[Stored data]

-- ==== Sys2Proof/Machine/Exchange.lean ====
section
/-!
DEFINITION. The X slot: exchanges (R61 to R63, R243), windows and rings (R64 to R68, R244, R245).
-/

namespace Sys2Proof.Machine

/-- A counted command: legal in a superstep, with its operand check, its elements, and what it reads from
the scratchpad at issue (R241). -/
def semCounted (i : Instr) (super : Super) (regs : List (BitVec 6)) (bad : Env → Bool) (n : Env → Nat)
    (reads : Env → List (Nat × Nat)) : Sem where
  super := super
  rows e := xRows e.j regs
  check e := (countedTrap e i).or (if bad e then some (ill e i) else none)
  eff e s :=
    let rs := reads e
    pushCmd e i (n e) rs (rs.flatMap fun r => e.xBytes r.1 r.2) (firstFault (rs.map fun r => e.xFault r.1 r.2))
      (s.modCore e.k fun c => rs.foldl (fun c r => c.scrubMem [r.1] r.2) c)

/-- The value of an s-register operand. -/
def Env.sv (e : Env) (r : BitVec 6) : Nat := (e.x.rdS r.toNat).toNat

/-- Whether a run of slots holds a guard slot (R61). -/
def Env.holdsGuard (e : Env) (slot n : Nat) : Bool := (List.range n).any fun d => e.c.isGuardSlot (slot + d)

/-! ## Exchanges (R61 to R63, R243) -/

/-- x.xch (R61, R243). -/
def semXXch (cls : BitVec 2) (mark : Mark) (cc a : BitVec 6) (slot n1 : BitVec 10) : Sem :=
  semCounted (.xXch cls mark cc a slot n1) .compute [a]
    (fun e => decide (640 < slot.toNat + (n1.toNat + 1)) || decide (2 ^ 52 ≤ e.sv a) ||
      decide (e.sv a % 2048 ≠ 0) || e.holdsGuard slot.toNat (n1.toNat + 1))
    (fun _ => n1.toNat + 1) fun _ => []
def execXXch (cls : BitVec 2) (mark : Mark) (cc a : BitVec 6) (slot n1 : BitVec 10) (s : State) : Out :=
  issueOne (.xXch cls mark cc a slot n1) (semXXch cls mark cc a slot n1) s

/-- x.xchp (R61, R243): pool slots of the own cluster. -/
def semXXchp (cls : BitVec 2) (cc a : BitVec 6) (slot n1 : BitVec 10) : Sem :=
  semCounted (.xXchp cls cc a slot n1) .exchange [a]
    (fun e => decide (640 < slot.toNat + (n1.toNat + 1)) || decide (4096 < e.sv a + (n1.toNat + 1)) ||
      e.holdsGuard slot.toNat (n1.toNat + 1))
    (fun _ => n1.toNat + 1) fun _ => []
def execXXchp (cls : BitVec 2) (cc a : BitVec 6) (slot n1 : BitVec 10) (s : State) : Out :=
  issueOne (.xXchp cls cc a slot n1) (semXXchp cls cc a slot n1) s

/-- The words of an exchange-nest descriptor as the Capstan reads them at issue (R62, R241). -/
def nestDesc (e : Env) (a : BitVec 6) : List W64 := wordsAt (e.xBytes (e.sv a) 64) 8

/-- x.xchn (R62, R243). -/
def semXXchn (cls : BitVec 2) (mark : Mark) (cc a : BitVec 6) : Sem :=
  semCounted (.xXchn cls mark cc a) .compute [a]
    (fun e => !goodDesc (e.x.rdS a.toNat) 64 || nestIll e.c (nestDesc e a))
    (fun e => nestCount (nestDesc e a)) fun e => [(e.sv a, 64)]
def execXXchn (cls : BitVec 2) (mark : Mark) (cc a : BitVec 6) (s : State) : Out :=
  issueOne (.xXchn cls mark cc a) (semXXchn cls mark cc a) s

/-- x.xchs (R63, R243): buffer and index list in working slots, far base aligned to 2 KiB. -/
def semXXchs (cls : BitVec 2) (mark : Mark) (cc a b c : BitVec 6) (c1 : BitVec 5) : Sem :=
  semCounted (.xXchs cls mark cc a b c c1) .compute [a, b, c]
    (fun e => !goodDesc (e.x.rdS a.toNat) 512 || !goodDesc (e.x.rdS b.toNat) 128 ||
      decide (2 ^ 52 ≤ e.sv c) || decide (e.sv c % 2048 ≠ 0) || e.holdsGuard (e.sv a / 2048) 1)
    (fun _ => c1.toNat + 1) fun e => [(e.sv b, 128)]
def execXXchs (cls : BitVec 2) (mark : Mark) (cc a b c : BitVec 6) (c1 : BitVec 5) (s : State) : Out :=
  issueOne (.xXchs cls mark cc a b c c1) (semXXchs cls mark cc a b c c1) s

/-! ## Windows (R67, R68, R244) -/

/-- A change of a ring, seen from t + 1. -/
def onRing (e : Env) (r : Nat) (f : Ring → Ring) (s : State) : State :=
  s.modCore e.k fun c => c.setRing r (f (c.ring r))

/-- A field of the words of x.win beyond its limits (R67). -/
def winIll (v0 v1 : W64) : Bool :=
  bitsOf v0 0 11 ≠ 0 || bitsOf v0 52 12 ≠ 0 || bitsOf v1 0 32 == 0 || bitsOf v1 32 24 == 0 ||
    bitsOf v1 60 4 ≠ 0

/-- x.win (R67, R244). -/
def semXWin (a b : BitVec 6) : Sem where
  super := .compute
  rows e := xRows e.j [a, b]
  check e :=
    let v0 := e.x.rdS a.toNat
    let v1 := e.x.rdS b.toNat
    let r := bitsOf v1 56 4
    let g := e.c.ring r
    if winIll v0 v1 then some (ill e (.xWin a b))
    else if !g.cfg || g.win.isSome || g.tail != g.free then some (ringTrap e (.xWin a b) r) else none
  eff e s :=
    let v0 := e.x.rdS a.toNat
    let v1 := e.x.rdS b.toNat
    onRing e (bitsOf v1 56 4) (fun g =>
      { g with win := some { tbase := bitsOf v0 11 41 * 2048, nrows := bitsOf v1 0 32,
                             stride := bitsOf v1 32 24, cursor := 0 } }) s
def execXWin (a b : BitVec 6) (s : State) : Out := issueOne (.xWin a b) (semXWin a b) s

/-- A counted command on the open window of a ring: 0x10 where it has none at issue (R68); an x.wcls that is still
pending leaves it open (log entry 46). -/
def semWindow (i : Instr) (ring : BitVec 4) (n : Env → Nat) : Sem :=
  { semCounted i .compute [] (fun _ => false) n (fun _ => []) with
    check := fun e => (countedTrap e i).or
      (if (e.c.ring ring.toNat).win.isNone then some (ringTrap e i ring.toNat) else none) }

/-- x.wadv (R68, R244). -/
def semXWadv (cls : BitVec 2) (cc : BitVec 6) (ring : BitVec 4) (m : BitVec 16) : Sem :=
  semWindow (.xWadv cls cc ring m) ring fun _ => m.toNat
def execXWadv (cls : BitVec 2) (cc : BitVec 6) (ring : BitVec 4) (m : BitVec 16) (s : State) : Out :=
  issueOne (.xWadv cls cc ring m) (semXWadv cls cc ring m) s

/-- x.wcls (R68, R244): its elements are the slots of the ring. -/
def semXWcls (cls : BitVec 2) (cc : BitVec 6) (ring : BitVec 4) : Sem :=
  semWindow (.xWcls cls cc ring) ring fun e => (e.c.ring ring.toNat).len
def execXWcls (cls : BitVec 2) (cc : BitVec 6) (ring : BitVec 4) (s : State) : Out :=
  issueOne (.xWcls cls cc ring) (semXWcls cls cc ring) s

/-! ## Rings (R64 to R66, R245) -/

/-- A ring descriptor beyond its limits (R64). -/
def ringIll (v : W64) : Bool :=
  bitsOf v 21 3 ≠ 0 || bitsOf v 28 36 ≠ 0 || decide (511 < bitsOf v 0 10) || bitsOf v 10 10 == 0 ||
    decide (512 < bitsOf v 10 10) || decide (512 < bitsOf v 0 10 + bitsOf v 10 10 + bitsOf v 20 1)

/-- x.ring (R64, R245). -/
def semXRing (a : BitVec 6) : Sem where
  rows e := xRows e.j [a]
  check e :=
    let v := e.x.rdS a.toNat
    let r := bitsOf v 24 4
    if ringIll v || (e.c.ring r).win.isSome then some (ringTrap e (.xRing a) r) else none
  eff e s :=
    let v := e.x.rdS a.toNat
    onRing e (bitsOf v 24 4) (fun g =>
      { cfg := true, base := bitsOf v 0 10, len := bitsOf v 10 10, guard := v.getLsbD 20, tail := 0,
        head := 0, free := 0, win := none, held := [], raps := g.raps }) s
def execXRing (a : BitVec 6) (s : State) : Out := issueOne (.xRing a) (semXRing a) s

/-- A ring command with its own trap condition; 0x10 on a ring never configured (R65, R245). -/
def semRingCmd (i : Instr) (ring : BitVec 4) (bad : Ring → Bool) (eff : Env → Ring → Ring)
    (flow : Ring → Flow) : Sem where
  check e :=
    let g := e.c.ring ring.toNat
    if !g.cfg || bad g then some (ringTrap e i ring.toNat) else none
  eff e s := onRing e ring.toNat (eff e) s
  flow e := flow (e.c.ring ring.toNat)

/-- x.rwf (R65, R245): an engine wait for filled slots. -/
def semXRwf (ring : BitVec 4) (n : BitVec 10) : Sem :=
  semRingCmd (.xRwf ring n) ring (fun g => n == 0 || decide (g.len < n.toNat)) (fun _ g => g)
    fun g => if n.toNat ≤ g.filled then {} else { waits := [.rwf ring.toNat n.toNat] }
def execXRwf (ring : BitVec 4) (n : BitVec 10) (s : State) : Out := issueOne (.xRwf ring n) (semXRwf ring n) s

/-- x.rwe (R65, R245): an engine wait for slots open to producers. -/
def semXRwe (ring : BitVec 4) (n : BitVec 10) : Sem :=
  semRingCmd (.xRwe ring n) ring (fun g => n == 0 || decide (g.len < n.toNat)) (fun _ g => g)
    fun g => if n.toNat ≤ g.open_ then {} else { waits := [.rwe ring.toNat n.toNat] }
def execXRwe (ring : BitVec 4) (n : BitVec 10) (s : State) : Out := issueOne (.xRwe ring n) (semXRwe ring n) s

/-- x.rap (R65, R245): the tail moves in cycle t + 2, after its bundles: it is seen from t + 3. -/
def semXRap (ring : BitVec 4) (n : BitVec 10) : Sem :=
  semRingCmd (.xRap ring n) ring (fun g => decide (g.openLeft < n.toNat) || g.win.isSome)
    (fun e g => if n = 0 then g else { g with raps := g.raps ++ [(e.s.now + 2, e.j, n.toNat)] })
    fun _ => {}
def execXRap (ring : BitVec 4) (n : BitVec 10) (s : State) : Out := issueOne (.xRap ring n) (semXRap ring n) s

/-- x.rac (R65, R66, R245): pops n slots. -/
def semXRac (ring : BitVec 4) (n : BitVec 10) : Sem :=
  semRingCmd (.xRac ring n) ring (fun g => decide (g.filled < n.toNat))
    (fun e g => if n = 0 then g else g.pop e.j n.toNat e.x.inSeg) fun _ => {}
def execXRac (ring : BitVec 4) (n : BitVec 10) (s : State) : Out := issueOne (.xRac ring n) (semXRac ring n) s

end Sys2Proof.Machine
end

- TRY IT -
All that belongs in your answer is the stretch of entries above from the line with "stride := bitsOf" through the line with "len := bitsOf", printed exactly.

- SOLUTION -
                             stride := bitsOf v1 32 24, cursor := 0 } }) s
def execXWin (a b : BitVec 6) (s : State) : Out := issueOne (.xWin a b) (semXWin a b) s

/-- A counted command on the open window of a ring: 0x10 where it has none at issue (R68); an x.wcls that is still
pending leaves it open (log entry 46). -/
def semWindow (i : Instr) (ring : BitVec 4) (n : Env → Nat) : Sem :=
  { semCounted i .compute [] (fun _ => false) n (fun _ => []) with
    check := fun e => (countedTrap e i).or
      (if (e.c.ring ring.toNat).win.isNone then some (ringTrap e i ring.toNat) else none) }

/-- x.wadv (R68, R244). -/
def semXWadv (cls : BitVec 2) (cc : BitVec 6) (ring : BitVec 4) (m : BitVec 16) : Sem :=
  semWindow (.xWadv cls cc ring m) ring fun _ => m.toNat
def execXWadv (cls : BitVec 2) (cc : BitVec 6) (ring : BitVec 4) (m : BitVec 16) (s : State) : Out :=
  issueOne (.xWadv cls cc ring m) (semXWadv cls cc ring m) s

/-- x.wcls (R68, R244): its elements are the slots of the ring. -/
def semXWcls (cls : BitVec 2) (cc : BitVec 6) (ring : BitVec 4) : Sem :=
  semWindow (.xWcls cls cc ring) ring fun e => (e.c.ring ring.toNat).len
def execXWcls (cls : BitVec 2) (cc : BitVec 6) (ring : BitVec 4) (s : State) : Out :=
  issueOne (.xWcls cls cc ring) (semXWcls cls cc ring) s

/-! ## Rings (R64 to R66, R245) -/

/-- A ring descriptor beyond its limits (R64). -/
def ringIll (v : W64) : Bool :=
  bitsOf v 21 3 ≠ 0 || bitsOf v 28 36 ≠ 0 || decide (511 < bitsOf v 0 10) || bitsOf v 10 10 == 0 ||
    decide (512 < bitsOf v 10 10) || decide (512 < bitsOf v 0 10 + bitsOf v 10 10 + bitsOf v 20 1)

/-- x.ring (R64, R245). -/
def semXRing (a : BitVec 6) : Sem where
  rows e := xRows e.j [a]
  check e :=
    let v := e.x.rdS a.toNat
    let r := bitsOf v 24 4
    if ringIll v || (e.c.ring r).win.isSome then some (ringTrap e (.xRing a) r) else none
  eff e s :=
    let v := e.x.rdS a.toNat
    onRing e (bitsOf v 24 4) (fun g =>
      { cfg := true, base := bitsOf v 0 10, len := bitsOf v 10 10, guard := v.getLsbD 20, tail := 0,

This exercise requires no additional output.